That's good to hear because I really like the sound of the Sceptre's. A friend of mine who owns a really nice studio has the S8's and I just remember one time hearing the hiss but I probably spoke too flippantly about it because if I recall it was only that one time I noticed the hiss so it could have been some cabling that he replaced later because come to think of it I didn't notice it since, and I've been in his studio many times. My only point was that there are monitors in the same price range as the S8 that have been reviewed to have an issue with "hiss" so I'm wondering why speakers in such a price range have this issue when a cheap amp like the lepai doesn't even have this issue?


----------



## charlieclouser

wst3 said:


> And it should be pointed out that Mr. Clouser is correct in his assumption that the digital connection (almost certainly) cleaned up his signal. One of the benefits of digital transmission is that there is no need for gain - whatever you put into the pipe comes out the other side unmolested. Now you do have to do everything else right, but done right that is going to be one quiet system.



Indeed. Before I got the Dynaudio Air setup, a LOT of speakers, amps, and cables had come and gone. Passive speakers seemed to be the most troublesome, since I was constantly trying different cables, routing them in different paths, using those little trestles to elevate them off the floor and/or away from any other cables, etc. With active speakers this problem went away for the most part, since the signal was always a balanced cable all the way to the back of the speaker, and the only unbalanced wire in use was the six-inch run from the internal amp to the drivers. So, less pollution across the board - hum eliminated, but still a tiny bit of hiss at idle.

I got the Dynaudios not because of the digital connections per se, mostly because of the networking and ease of configuring and calibrating a 5.1 system - the digital input was a bonus. I tried both analog and digital connections (the Dynaudios can have both), and there was a difference - advantage: digital.

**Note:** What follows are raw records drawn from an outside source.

/-- Drive starts: from rest after a Check, or on the estimates in hand. -/
def Dev.startDrive (d : Dev) (c : Nat) (fresh : Bool) : Dev :=
  let x := { d.haptic c with probing := false, clamp := min (d.hap c 7) (d.hap c 5), clamped := false, periods := 0 }
  let d := d.setHaptic c (if fresh then { x with velocity := 0, position := 0, accel := 0, voltage := 0 } else x)
  (d.setHapticPhase c 3).setO (hapticIndex c) 0x14 d.clock.ns

/-- An effect that needs no new Check is started under the grant in force. -/
def Dev.startEffect (d : Dev) (c arg : Nat) (fresh : Bool) : Dev :=
  ((d.setO (hapticIndex c) 0x0A arg).count (hapticIndex c) 0x0B).startDrive c fresh

/-- The last check ended less than 100 ms ago. -/
def Dev.checkedLately (d : Dev) (c : Nat) : Bool :=
  match (d.haptic c).lastCheck with
  | some t => d.clock.ns - t < 100000000
  | none => false

/-- A trigger is taken in Rest (R219, R225). -/
def Dev.startFromRest (d : Dev) (c arg : Nat) : Dev :=
  let left := d.hapticLeft c
  if left < 250 then (d.count 0x2700 9).count (hapticIndex c) 0x0C
  else
    let limit := d.hap c 5
    let d := if left < limit then d.count 0x2700 8 else d
    let d := (d.setGrant c (min limit left)).setO (hapticIndex c) 0x0A arg
    let d := (d.count (hapticIndex c) 0x0B).setHaptic c { d.haptic c with probing := !(d.checkedLately c) }
    d.setO (hapticIndex c) 1 2

/-- A trigger that waits for the end of Brake replaces the one that waited (R227). -/
def Dev.waitTrigger (d : Dev) (c arg : Nat) : Dev :=
  let d := if (d.haptic c).waiting.isSome then d.count (hapticIndex c) 0x0D else d
  d.setHaptic c { d.haptic c with waiting := some arg }

/-- A trigger is taken (Table 11-2): it starts nothing without the rail (R220) or with model state 0 (R221). -/
def Dev.takeTrigger (d : Dev) (c arg : Nat) : Dev :=
  if !d.hapticRail ∨ d.model c 1 ≠ 1 then d.count (hapticIndex c) 0x0C
  else
    let carry := d.hap c 4 == 1
    match d.hap c 1 with
    | 1 => d.startFromRest c arg
    | 2 => if (d.haptic c).clearing then d.count (hapticIndex c) 0x0C
           else (d.setO (hapticIndex c) 0x0A arg).count (hapticIndex c) 0x0D
    | 3 =>
      if carry then d.startEffect c arg false
      else
        let d := (d.waitTrigger c arg).setO (hapticIndex c) 1 4
        d.setHaptic c { d.haptic c with checkDue := true }
    | 4 =>
      if carry then
        let d := if (d.haptic c).waiting.isSome then d.count (hapticIndex c) 0x0D else d
        (d.setHaptic c { d.haptic c with waiting := none }).startEffect c arg false
      else d.waitTrigger c arg
    | _ => d.count (hapticIndex c) 0x0C

/-- The channel comes to Rest: the loop stops and the grant returns. -/
def Dev.hapticRest (d : Dev) (c : Nat) : Dev :=
  (((d.stopLoop c).setHapticPhase c 1).setGrant c 0).setO (hapticIndex c) 0x0A 0

/-- Brake ends: a waiting trigger starts without a Check, or the channel rests. A waiting trigger that finds the model state at
0 is not started (R221). -/
def Dev.endBrake (d : Dev) (c : Nat) : Dev :=
  let x := d.haptic c
  match x.waiting with
  | some arg =>
    let d := d.setHaptic c { x with waiting := none }
    if d.model c 1 = 1 then d.startEffect c arg false else (d.count (hapticIndex c) 0x0C).hapticRest c
  | none => d.hapticRest c

/-! ### The effect library (R224) -/

/-- Raised-cosine edges of 5 ms of a piece of `len` ms, at `t` ms. -/
def raisedEdges (t len : Rat) : Rat :=
  let x := min t (len - t) / 5
  if x < 1 then sinTurns (x / 4) * sinTurns (x / 4) else 1

/-- The profile of Table 11-1 at `t` ms of time scale 100 %, with its peak fraction; none in a brake segment and after the end.
Every burst and cycle begins at phase 0 (DESIGN CHOICE, assumption log 38). -/
def effectProfile (e : Nat) (t : Rat) : Option Rat :=
  if e < 16 then
    let len : Rat := 4 + (e : Rat) / 2
    if t < len then some (sinTurns (t / len)) else none
  else if e < 32 then
    let len : Rat := 1 + ((e - 16 : Nat) : Rat) / 8
    if t < len then some (6 / 10 * sinTurns (t / (2 * len))) else none
  else if e < 48 then
    let second : Rat := ((25 + 5 * (e - 32) : Nat) : Rat)
    if t < 5 then some (sinTurns (t / 5))
    else if t < second then none
    else if t < second + 5 then some (sinTurns ((t - second) / 5)) else none
  else if e < 80 then
    let i := e - 48
    let len : Rat := if i < 16 then 100 else 400
    let f : Rat := ((100 + 10 * (i % 16) : Nat) : Rat)
    if t < len then some (1 / 2 * raisedEdges t len * sinTurns (f * t / 1000)) else none
  else if e < 112 then
    let i := e - 80
    let len : Rat := ((50 + 50 * (i % 16) : Nat) : Rat)
    let a := if i < 16 then t / len else 1 - t / len
    if t < len then some (8 / 10 * a * sinTurns (150 * t / 1000)) else none
  else
    let i := e - 112
    let f : Rat := if i < 8 then 170 else 120
    let b := (t / 120).floor
    let t := t - 120 * b
    if b < ((1 + i % 8 : Nat) : Int) ∧ t < 60 then some (7 / 10 * raisedEdges t 60 * sinTurns (f * t / 1000)) else
    if b < ((i % 8 : Nat) : Int) then some 0 else none

/-- The target acceleration (m/s²) of an effect's argument after `periods` loop periods of Drive (R224): the profile in scaled
time, its peak A_fs × P × strength / 255. -/
def effectTarget (arg fullScale periods : Nat) : Option Rat :=
  let scale : Nat := max 1 (bits arg 24 8)
  (effectProfile (bits arg 8 7) ((periods : Rat) * 100 / (24 * scale : Nat))).map
    (fun p => (fullScale : Rat) / 10 * p * (bits arg 16 8 : Nat) / 255)

/-! ### The loop (R223) -/

/-- The coil current (mA) that the model gives for a target acceleration at a displacement (R223), within the clamp. -/
def Dev.coilDemand (d : Dev) (c clamp : Nat) (target position : Rat) : Rat :=
  let i : Rat := ((max 1 (d.model c 3) : Nat) * target + (d.model c 4 : Nat) * position) / (max 1 (d.model c 2) : Nat)
  max (-(clamp : Rat)) (min (clamp : Rat) i)

/-- One period: the velocity, displacement and acceleration are estimated from the coil's current (mA), voltage (mV) and
the current's slope (A/s), the clamp counts once an effect, and the next voltage is set, within ±11.5 V: in Drive toward the
current for the effect's target, in Brake and in a gap toward no velocity and no displacement. -/
def Dev.hapticLoop (d : Dev) (c : Nat) (i u slope : Int) : Dev :=
  let x := d.haptic c
  let rc : Rat := (d.expectedRc c : Rat) / 100000
  let bl : Rat := (max 1 (d.model c 2) : Nat)
  let v : Rat := 1000 * (1000 * (u : Rat) - rc * (i : Rat) - (d.model c 6 : Nat) * (slope : Rat)) / bl
  let s : Rat := x.position + v / 24000
  let a : Rat := ((d.model c 2 : Nat) * (i : Rat) - (d.model c 4 : Nat) * s) / (max 1 (d.model c 3) : Nat)
  let drive := d.hapticPhase c == 3
  let target := if drive then effectTarget (d.hap c 0x0A) (d.hap c 6) x.periods else none
  let demand := target.map (fun t => d.coilDemand c x.clamp t s)
  let acts := (x.clamp : Int) ≤ i.natAbs && !x.clamped
  let d := if acts then d.count (hapticIndex c) 0x0F else d
  d.setHaptic c { x with velocity := v, position := s, accel := a, clamped := x.clamped || acts,
                         periods := if drive then x.periods + 1 else x.periods, target := target,
                         demand := demand.getD 0,
                         voltage := clampInt (-11500) 11500 (Config.coilVoltage demand v s a) }

/-- The estimates lie below the thresholds of Brake: 1 mm/s and 5 µm. -/
def Haptic.still (x : Haptic) : Bool := -1000 < x.velocity && x.velocity < 1000 && -5 < x.position && x.position < 5

/-! ### Identification (R221, R222) -/

/-- √(k/m)/2π in units of 0.1 Hz / r, rounded down, for k in N/m and m in mg; (2π)² is taken as 39.478 417 604 357 4. -/
def resonanceIn (r k m : Nat) : Nat :=
  isqrt (r * r * k * 100 * 1000000 * 10000000000000 / (max 1 m * 394784176043574)) 64 0 (2 ^ 32)
def resonanceOf (k m : Nat) : Nat := resonanceIn 1 k m

/-- The resonance object follows the model; one half of 0.1 Hz and more above the lower value is rounded either way (the
default, 1501 for 1501.46, is the lower), and a resonance that its type cannot hold is a free value. -/
def Dev.setResonance (d : Dev) (c : Nat) : Dev :=
  let k := d.model c 4
  let m := d.model c 3
  let f := resonanceOf k m + (if resonanceIn 2 k m % 2 = 1 ∧ Config.resonanceUp k m then 1 else 0)
  if f < 65536 then d.setO (modelIndex c) 8 f
  else let (n, d) := d.nextFree; d.setO (modelIndex c) 8 (Config.freeNat n % 65536)

/-- Every model value lies in its range (Table 11-6). -/
def Dev.modelInRange (d : Dev) (c : Nat) : Bool :=
  [2, 3, 4, 5, 6, 7].all (fun j => match objRow (modelIndex c) j with
    | some r => r.range.holds ((r.ty.size).getD 8) (d.model c j)
    | none => false)

/-- A model value of the fit lies in its range. -/
def fitValueOk (j v : Nat) : Bool :=
  match objRow 0x2710 j with
  | some r => v < 256 ^ (r.ty.size).getD 8 && r.range.holds ((r.ty.size).getD 8) v
  | none => false

/-- The resonance lies between 40 Hz and 800 Hz. -/
def resonanceOk (k m : Nat) : Bool :=
  let f := resonanceOf k m
  400 ≤ f && (f < 8000 || (f = 8000 && k * 1000000 * 10000000000000 ≤ 640000 * m * 394784176043574))

/-- The fit ends (R222): the model, and the temperature of the analog die (3400h/06h) in /07h. -/
def Dev.identified (d : Dev) (c : Nat) (fit : Fit) : Dev :=
  let i := modelIndex c
  let (k, d) := d.nextFree
  -- 0.1 °C to °C: the rounding is not stated
  let tenths := d.getI 0x3400 6 16
  let temp : Int := tenths / 10 + (if tenths % 10 = 0 then 0 else Config.freeNat k % 2 : Nat)
  let rest (d : Dev) : Dev := (d.setHapticPhase c 1).setGrant c 0
  match fit.openOrShort with
  | some cause => (d.setO i 0x0A 5).hapticFault c (if cause = 1 then 1 else 2)
  | none =>
    let d := d.setO i 0x0B (min fit.residual 65535)
    if 100 < fit.residual ∨ !([(2, fit.bl), (3, fit.mass), (4, fit.stiffness), (5, fit.resistance), (6, fit.inductance)].all
        (fun p => fitValueOk p.1 p.2)) ∨ temp < -40 ∨ 125 < temp then rest (d.setO i 0x0A 3)
    else if !(resonanceOk fit.stiffness fit.mass) then rest (d.setO i 0x0A 4)
    else
      let d := (((d.setO i 2 fit.bl).setO i 3 fit.mass).setO i 4 fit.stiffness).setO i 5 fit.resistance
      let d := ((d.setO i 6 fit.inductance).setO i 7 (ofSigned 8 temp)).setResonance c
      rest ((d.setO i 1 1).setO i 0x0A 2)

/-- Writes of the model: a value sets the state to 0; a state of 1 needs every value in its range (R221). -/
def modelVerdict (c j v : Nat) (d : Dev) : Verdict :=
  if j = 1 then (if v = 1 ∧ !(d.modelInRange c) then .error abortState else .ok (d.setO (modelIndex c) 1 v))
  else if 2 ≤ j ∧ j ≤ 7 then .ok (((d.setO (modelIndex c) j v).setO (modelIndex c) 1 0).setResonance c)
  else .ok (d.setO (modelIndex c) j v)

/-- Identification starts in Rest with a grant of 300 mA; in Keep-alive, where the rail is off, no grant is available. -/
def identifyVerdict (c : Nat) (d : Dev) : Verdict :=
  if d.hap c 1 ≠ 1 ∨ !d.running ∨ min (d.hap c 5) (d.hapticLeft c) < 300 then .error abortState
  else .ok (((d.setGrant c 300).setO (hapticIndex c) 1 6).setO (modelIndex c) 0x0A 1)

It sure is a relief to not have to worry about such things for the past decade and a half. When I'm working in the box using VI's, there's nothing coming out of my speakers that I didn't put there.


----------



## proxima

wst3 said:


> If you do then short the INPUTS to the amplifier and listen again. Do you still hear hiss? If you do then your amplifier is either faulty or poorly designed/built. With the input terminals shorted the only noise you will hear is that which is generated by the amplifier. Once upon a time this was the first test performed on any piece of gear - it as become such a complete waste of time that it is now the last.


Many thanks for your thoughtful and detailed post.

In my case, my existing monitors (Presonus Eris E5s) have a hiss noticeable at 1m even with nothing plugged in to the inputs. My impression going into this thread was that most active monitors have this hiss to one extent or another (perhaps just noticeable within inches). Fortunately, given some tweaking and balanced cables, my hissing doesn't get any worse with an input, so I'm hoping with a new set of monitors, the noise won't be noticeable from my chair.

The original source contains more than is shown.